Open Call for Participation in the Beacon Project

The National Institute for Computational Sciences (NICS) at the University of Tennessee is pleased to announce an open call for participation in the Beacon Project, an ongoing research project partially funded by the National Science Foundation that explores the impact of emerging computer architectures on computational science and engineering.

Project teams associated with the Beacon Project are currently exploring the impact of the Intel® Xeon Phi™ coprocessor on scientific codes and libraries such as H3D, PSC, OMEN, ENZO, MADNESS, NWChem, Amber, MILC, and MAGMA through porting and optimization work on a small, experimental cluster equipped with pre-production coprocessors. To expand this effort and to facilitate research into energy-efficient supercomputing, NICS is replacing the experimental cluster with Beacon, a Cray Xtreme-X Supercomputer that ranks #1 on the November 2012 Green500 list.
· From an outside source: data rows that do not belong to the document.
-- ==== Sys2Proof/Machine/Peer.lean ====
section
/-! DEFINITION. Requests on the fabric: planes and tags (R354, R356), what holds them back (R355, R361, R366), and those that the device's
units make in place of a core. -/

namespace Sys2Proof.Machine

/-- The selector of a line (R354). -/
def selector (off : Nat) : Nat := (bits off 10 8) ^^^ (bits off 13 11)

/-- The plane of a line. -/
def State.planeOf (s : State) (off : Nat) : Nat :=
  (s.planemap.toNat >>> (3 * selector off)) % 8

/-- Is the injection of a selector's requests stopped, because one is outstanding on another plane than its own (R355)? -/
def State.selectorHeld (s : State) (off : Nat) : Bool :=
  s.requests.any fun r => decide (selector r.packet.off = selector off) && (decide (r.packet.plane ≠ s.planeOf off) || r.nacked)

/-- Do the units but for the Bursar, the links and the counters stand still: off, clock-gated or in standby (R383)? [DEDUCED: log 74] -/
def State.unitsOff (s : State) : Bool := s.power == .p1 || s.power == .p3 || s.power == .p4 || !s.powered

/-- Are the endpoints and memory ports stopped (R366, R383)? -/
def State.portsOff (s : State) : Bool := s.deepHalt || s.unitsOff

/-- BANK of a packet that is sent on a plane now (R362). -/
def State.bankFlag (s : State) (plane : Nat) : BitVec 8 := if (s.routes.getD plane {}).current then 2#8 else 0

/-- CONF of the object of a packet, and BANK of the plane (R359, R362). -/
def State.packetFlags (s : State) (p : Packet) (plane : Nat) : BitVec 8 :=
  let conf : Bool := match s.ctx? p.ctx with
    | some c => ((s.object? c p.obj).map (·.conf)).getD false
    | none => false
  (if conf then 1#8 else 0) ||| s.bankFlag plane

/-- The number by which a unit other than a core stands in requests and records (R244). -/
def unitCore : Nat := 0xFF

/-- Requests on their way on a plane that take one of the 512 response slots that no core owns: those of the device's units and of a PLACE's D
passes (R361). [DESIGN CHOICE: log 70] -/
def State.sharedSlots (s : State) (plane : Nat) : Nat := (s.requests.filter fun r => r.shared && !r.nacked && r.packet.plane == plane).length

/-- Requests on their way on a plane that take one of the 8 response slots of a core there (R361). -/
def State.coreSlots (s : State) (core plane : Nat) : Nat :=
  (s.requests.filter fun r => r.core == core && !r.shared && !r.nacked && r.packet.plane == plane).length

/-- Sends a packet that will be answered; it is held back while its selector's injection is stopped, and a unit's or a D pass's while none of
the 512 slots is free (R361). Answers plane and tag. [DESIGN CHOICE: log 70] -/
def State.inject (s : State) (core id : Nat) (p : Packet) (shared : Bool := core == unitCore) : State × Nat × Word :=
  let plane := s.planeOf p.off
  let tag := s.nextTags.getD plane 0
  let held : Bool := s.selectorHeld p.off || (shared && decide (512 ≤ s.sharedSlots plane))
  let p := { p with src := s.device, tag, plane, flags := s.packetFlags p plane }
  ({ s with nextTags := s.nextTags.set plane (tag + 1), outbox := if held then s.outbox else s.outbox ++ [p]
            requests := s.requests ++ [{ packet := p, plane, core, id, nacked := held, shared }] }, plane, tag)

/-- Sends a request for a core, once it holds fewer than 8 of its response slots on the plane. Answers the plane and tag. [DESIGN CHOICE: log 70] -/
def State.sendRequest (s : State) (core id : Nat) (p : Packet) : Option (State × Nat × Word) :=
  let plane := s.planeOf p.off
  if s.portsOff ∨ 8 ≤ (s.requests.filter fun r => r.core == core && !r.shared && r.packet.plane == plane).length then none
  else some (s.inject core id p)

/-! ### Requests of the distributor and the Bursar -/

/-- Number under which the bytes of an object of a context that a unit has asked a peer for are known: above those of instructions. -/
def unitId (ctx obj : Nat) : Nat := 2 ^ 96 + ctx * 2 ^ 24 + obj

/-- A request of a unit. -/
def State.unitSend (s : State) (id : Nat) (p : Packet) : State := (s.inject unitCore id p).1

/-- A write of a unit at a peer, line by line. What the unit holds of the line follows the write; `unitForget` ends that. -/
def State.unitPut (s : State) (ctx obj dev : Nat) : Nat → Nat → List Byte → State
  | 0, _, _ => s
  | fuel + 1, off, bs =>
    let k := min bs.length (256 - off % 256)
    let p : Packet := { kind := 2, flags := 0, dst := dev, src := 0, ctx, obj, off, tag := 0, op := 0, group := 0, plane := 0, length := k, data := bs.take k }
    let keep : PeerBytes → PeerBytes := fun x =>
      if x.id = unitId ctx obj ∧ x.off = off / 256 * 256 ∧ x.bytes ≠ [] then { x with bytes := putBytes x.bytes (off % 256) (bs.take k) } else x
    let t := { s with fetched := s.fetched.map keep }.unitSend s.nextId p
    let t := { t with nextId := t.nextId + 1 }
    if k = bs.length then t else t.unitPut ctx obj dev fuel (off + k) (bs.drop k)

/-- Has a unit a line of a peer, or is its answer on the way, or can it not ask now? -/
def State.unitAsked (s : State) (ctx obj line : Nat) : Bool :=
  (s.fetched.any fun x => x.id == unitId ctx obj && x.off == line)
    || (s.requests.any fun r => r.core == unitCore && r.id == unitId ctx obj && r.packet.off == line) || s.portsOff

/-- A unit asks a peer for a line, unless it has it or its answer is on the way. -/
def State.unitAsk (s : State) (ctx obj dev off : Nat) : State :=
  let line := off / 256 * 256
  if s.unitAsked ctx obj line then s
  else s.unitSend (unitId ctx obj)
    { kind := 1, flags := 0, dst := dev, src := 0, ctx, obj, off := line, tag := 0, op := 0, group := 0, plane := 0, length := 256, data := [] }

/-- Bytes that a unit has been sent by a peer: those of one line from an offset on, if it is there. -/
def State.unitLine (s : State) (ctx obj off n : Nat) : Option (List Byte) :=
  (s.fetched.find? fun x => x.id == unitId ctx obj && x.off == off / 256 * 256 && !x.bytes.isEmpty).map fun x => (x.bytes.drop (off % 256)).take n

/-- A unit has used what it was sent by peers of a context; the next time it reads again. -/
def State.unitForget (s : State) (ctx : Nat) : State :=
  { s with fetched := s.fetched.filter fun x => !(decide (unitId ctx 0 ≤ x.id) && decide (x.id < unitId (ctx + 1) 0)) }

end Sys2Proof.Machine
end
The Beacon system offers access to 48 compute nodes and 6 I/O nodes joined by FDR InfiniBand interconnect providing 56 Gb/s of bi-directional bandwidth. Each compute node is equipped with 2 Intel® Xeon® E5-2670 processors, 4 Intel® Xeon Phi™ coprocessors 5110P, 256 GB of RAM, and 960 GB of SSD storage. Each I/O node provides access to an additional 4.8 TB of SSD storage. Thus, Beacon provides 768 conventional cores and 11,520 accelerator cores that provide over 210 TFLOP/s of combined computational performance, 12 TB of system memory, 1.5 TB of coprocessor memory, and over 73 TB of SSD storage, in aggregate.
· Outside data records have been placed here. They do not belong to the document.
/-- CANCEL_TRAP (R157, R258): every thread of the block that stands at a boundary. -/
def execCancelTrap (b : BlockKey) (s : State) : Host.Outcome State Fault Refusal :=
  match s.block? b with
  | none => conclude s
  | some k =>
    if k.phase ≠ .running then conclude s
    else conclude ((s.groups.filter fun g => g.block == b).foldl (fun s g =>
      s.trapThreads g ((s.groupThreads b g.index).filter s.cancelDue) fun _ => { cause := Cause.cancel }) s)

/-- HANG_DETECT (R284). [DEDUCED: log 81] -/
def execHangDetect (b : BlockKey) (g : Nat) (s : State) : Host.Outcome State Fault Refusal :=
  match s.group? b g with
  | none => conclude s
  | some x =>
    if x.hang < hangLimit then conclude s
    else
      let low := (minBy id (x.hangPcs.map (·.toNat))).getD 0
      let s := s.errorRecord (s.ctxOf b) (mkRecord 0x20 (coreOf x.home) g 0 0 0 0 b.launch b.index 0xFFFF 0 (BitVec.ofNat 32 low))
      let trap := ((s.headerOf b).map (·.flags.getLsbD 6)).getD false
      conclude (s.modGroup b g fun x => { x with hang := 0, hangDue := trap })

/-- HANG_TRAP (R284): the group's next selected issue group traps before it issues. -/
def execHangTrap (b : BlockKey) (g : Nat) (s : State) : Host.Outcome State Fault Refusal :=
  match s.group? b g with
  | none => conclude s
  | some x =>
    match s.selected (coreOf x.home) x.sched with
    | none => conclude s
    | some ig =>
      match (s.issueGroups x ig).find? fun y => y.members.any fun t => t.block == b && t.group == g with
      | some y => if x.hangDue ∧ (ig.members.any fun t => t.block == b && t.group == g) then conclude (s.takeHang y) else conclude s
      | none => conclude s

end Sys2Proof.Machine
end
Individual researchers and teams are invited to submit proposals for projects investigating the impact of the Intel® Xeon Phi™ coprocessor on areas of interest to their particular field of study. Some possible areas of interest include (but are not limited to):

  • Computational modeling and simulation
  • Data analysis and visualization
  • Novel algorithms targeting the Intel® Xeon Phi™ coprocessor
  • Programming languages and tools
  • Debugging and profiling tools
  • Performance evaluation studies and tools
  • Energy-efficient computing

Projects involving high-performance computing (HPC) applications in fields such as biology, economics, social sciences, and other non-traditional HPC domains are especially encouraged, as are projects associated with data-intensive computing and data-driven workflows.
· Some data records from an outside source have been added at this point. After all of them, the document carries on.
/-- Must the engine go on for a block that is to be saved: an ACCLD or an ACCRD of it waits behind operations that can run (R61, R248)? [DESIGN CHOICE: log 38] -/
def Core.mustRun (c : Core) (b : BlockKey) : Bool :=
  let whole : EngineOp → Bool := fun o => match o.kind with
    | .accld .. | .accrd .. => true
    | _ => false
  (c.engine.takeWhile fun o => o.park.isNone && !c.starved o).any fun o => o.block == b && whole o

/-- MMA_SLICE (R218, R219): the engine fetches or adds a slice of the MMA at the head of its queue. A slice that is being added when its
context is to be saved is still added (R248). -/
def execMmaSlice (core : Nat) (s : State) : Host.Outcome State Fault Refusal :=
  match s.discardOp core with
  | some o => conclude (s.dropOp core o.id)
  | none => match (s.core core).nextOp (·.isMma) with
    | none => conclude s
    | some o => match o.kind, s.block? o.block, s.ctx? o.ctx with
      | .mma region aFmt wFmt n pk a w, some b, some c =>
        let go : Bool := c.runs || ((s.core core).engine.any fun q => (s.core core).mustRun q.block)
        if b.frozen || (!go && o.ready.isNone) || decide (0 < (s.core core).idleSlices) then conclude s else conclude (s.mmaSlice core b c o region aFmt wFmt n pk a w go)
      | _, _, _ => conclude s

/-! ### The other operations -/

/-- Performs WLOAD (R215). A failing one leaves alone the ownership that a newer WLOAD of the slot has taken at its issue (R216). -/
def State.doWload (s : State) (core : Nat) (b : Block) (o : EngineOp) (fmt slot : Nat) (lo hi : Word) : State :=
  match pairOf (lo.toNat + 2 ^ 32 * hi.toNat) with
  | none => s.endOp core o
  | some p =>
    let clear : Region → Region := fun r => r.setLatch slot (r.latch slot &&& ~~~(1#64 <<< 63))
    match if b.ownsLocal p.base 1024 then s.imageRows b fmt p 0 else .outside [] with
    | .full bs =>
      let raw := if p.pk then expandChunks (wtSize fmt) 512 bs else bs
      let mine := ((s.core core).latches.getD slot {}).owner
      let scales := s.imageScales core p
      let l : Latch := { owner := mine, fmt, loaded := !(s.opRaced o || o.seen.any (· != scales ++ bs)), image := scales ++ bs
                         scales := (elems 4 scales).map (BitVec.ofNat 32), weights := runsOf 256 128 (elems (wtSize fmt) raw) }
      (s.setLatch core slot l).endOp core o
    | .outside bs =>
      let newer := (s.core core).engine.any fun q => decide (o.id < q.id) && (match q.kind with
        | .wload _ k .. => k == slot
        | _ => false)
      let s := if newer then s else s.modRegion o.block 0 clear
      let s := s.modCore core fun c => { c with latches := c.latches.modify slot fun l => { l with loaded := false, owner := if l.owner = some o.block ∧ !newer then none else l.owner } }
      s.failOp core o Cause.viewbound (chunksWhole (wtSize fmt) bs 512 0)
    | _ => s

/-- Performs ACCLD (R223). -/
def State.doAccld (s : State) (core : Nat) (c : Ctx) (o : EngineOp) (a : Nat) (src : Span) : State :=
  let load : List Byte → State := fun bs =>
    let t := s.setRows o.block a (runsOf 256 128 ((elems 4 bs).map (BitVec.ofNat 32)))
    let t := if s.opRaced o then t.freeRegion o.block a else t.modRegion o.block a fun r => { r with spoiled := false }
    (t.spoil core o a).endOp core o
  match src with
  | .view obj off _ _ => match s.engineRead core c o.id obj (readFuel 131072) off 131072 with
    | .full bs => load bs
    | .part t _ => t
    | .absent token why obj off => s.parkOp core o 0x10 0 token why obj off
    | .outside _ => s
    | .internal => s.faultCtxBare o.ctx reasonInternal
  | sp => match sp.pair? with
    | some p => load ((List.range 128).flatMap fun i => s.pairRow core p 0 i 1024)
    | none => s.endOp core o

/-- Performs an operation on the rows of a region. -/
def State.doRows (s : State) (core : Nat) (o : EngineOp) (a : Nat) (regs : List (Option Nat)) (vals : List Word) (rows : Option (List (List Word))) : State :=
  let s := match rows with
    | some r => s.setRows o.block a r
    | none => s
  ((s.putLanes o regs vals).spoil core o a).endOp core o

/-- The rows of a region with their numbers. -/
def State.numbered (s : State) (b : BlockKey) (a : Nat) : List (Nat × List Word) := (List.range 128).zip (s.regionRows (s.regionAt b a))

/-- ROWEXP of one row. -/
def expRow (mask i : Nat) (m c d : Word) (row : List Word) : List Nat :=
  (List.range row.length).map fun j => if rowMasked mask i j d then 0 else expElem (row.getD j 0) m c

/-- ENGINE_OPERATION_DONE (R213, R215, R221 to R228): the engine performs the next operation that is not an MMA, a read of
the region into registers, or a drain. -/
def execEngineOperationDone (core : Nat) (s : State) : Host.Outcome State Fault Refusal :=
  match s.discardOp core with
  | some o => conclude (s.dropOp core o.id)
  | none =>
    let mine : EngineOp → Bool := fun o => match o.kind with
      | .mma .. | .accrd .. | .accdr .. => false
      | _ => true
    match (s.core core).nextOp mine with
    | none => conclude s
    | some o => match s.block? o.block, s.ctx? o.ctx with
      | some b, some c =>
        let at_ : Nat → List Word → Word := fun i l => l.getD i 0
        match o.kind with
        | .wload fmt slot lo hi => conclude (s.doWload core b o fmt slot lo hi)
        | .accz a =>
          let s := s.modRegion o.block a fun r => { r with data := [], spoiled := false }
          conclude ((s.spoil core o a).endOp core o)
        | .accwr a m k rows =>
          let new := ((s.regionRows (s.regionAt o.block a)).zip rows).map fun (row, v) => row.take k ++ v ++ row.drop (k + m)
          conclude (s.doRows core o a [] [] (some new))
        | .accld a src => conclude (s.doAccld core c o a src)
        | .rowmax a mask run d old regs =>
          let vals := (s.numbered o.block a).map fun (i, row) =>
            let m := rowLargest mask i (at_ i d) row
            BitVec.ofNat 32 (if run then (fp32.pick true (at_ i old).toNat m).1 else m)
          conclude (s.doRows core o a regs vals none)
        | .rowexp a mask m k d regs =>
          let new := (s.numbered o.block a).map fun (i, row) => expRow mask i (at_ i m) (at_ i k) (at_ i d) row
          conclude (s.doRows core o a regs (new.map rowSum) (some (new.map fun r => r.map (BitVec.ofNat 32))))
        | .rowsc a form f g k regs =>
          let fs := (List.range 128).map fun i => if form = 2 then xfFactor (at_ i f) (at_ i g) (at_ i k) else at_ i f
          let new := (s.numbered o.block a).map fun (i, row) => row.map fun x => scaleElem form x (at_ i fs)
          conclude (s.doRows core o a regs fs (some new))
        | _ => conclude s
      | _, _ => conclude s

/-- ACCRD delivers its values (R222): the part of FILL_ARRIVAL that the engine plays. -/
def State.deliverAccrd (s : State) (core : Nat) : State :=
  let mine : EngineOp → Bool := fun o => match o.kind with
    | .accrd .. => true
    | _ => false
  match (s.core core).nextOp mine with
  | none => s
  | some o => match o.kind with
    | .accrd a v m k =>
      let rows := s.regionRows (s.regionAt o.block a)
      let home := ((s.group? o.block o.group).map (·.home)).getD 0
      let t := o.lanes.foldl (fun t l => t.fillRun home v l.lane o.id (((rows.getD l.lane []).drop k).take m)) (s.noteRegs home ((List.range m).map (v + ·)))
      (t.spoil core o a).endOp core o
    | _ => s

/-! ### ACCDR (R224) -/

/-- Stores of a drain that are not performed. -/
def Core.drainBusy (c : Core) (id : Nat) : Bool := c.outstanding.any fun a => a.opc == 0xA1 && a.args == [id]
Proposals should include the following information in 8 pages or fewer, using an easily readable 10-point or 11-point font (excluding captions, which may be smaller):

  • A brief overview that establishes the scientific context of the proposed research
  • A clear description of the proposed research and its expected impact, including clearly defined metrics for measuring the success of the effort
  • A justified estimate of the computational resources required for the project
  • A clear description of both the computational readiness of any codes or algorithms associated with the proposed research and the readiness of the research team to begin work on the project
  • A description of any outreach or educational activities associated with the proposed work

Proposals should also include the following information (subject to the noted limits):

  • A short biography for the principal investigator, any co-investigators, and any other senior personnel involved in the proposed research (2 pages per person or fewer)
  • A listing of any references associated with the proposal (4 pages or fewer)

Each proposal should be submitted as a single PDF file to beacon-proposal@nics.tennessee.edu to be considered for an award at the discretion of the project director.

Selected proposals will be awarded time, training, and limited support on Beacon for a period of one year from the award date, which is anticipated to be March 1, 2013 or shortly thereafter. In return, partners are expected to disseminate their results to the scientific and engineering community in the form of papers, presentations, and a final report. Partners are also expected to provide status updates to NICS when requested.

This material is based upon work supported by the National Science Foundation under Grant Number 1137907. Any opinions, findings, and conclusions or recommendations expressed in this material are those of the author(s) and do not necessarily reflect the views of the National Science Foundation.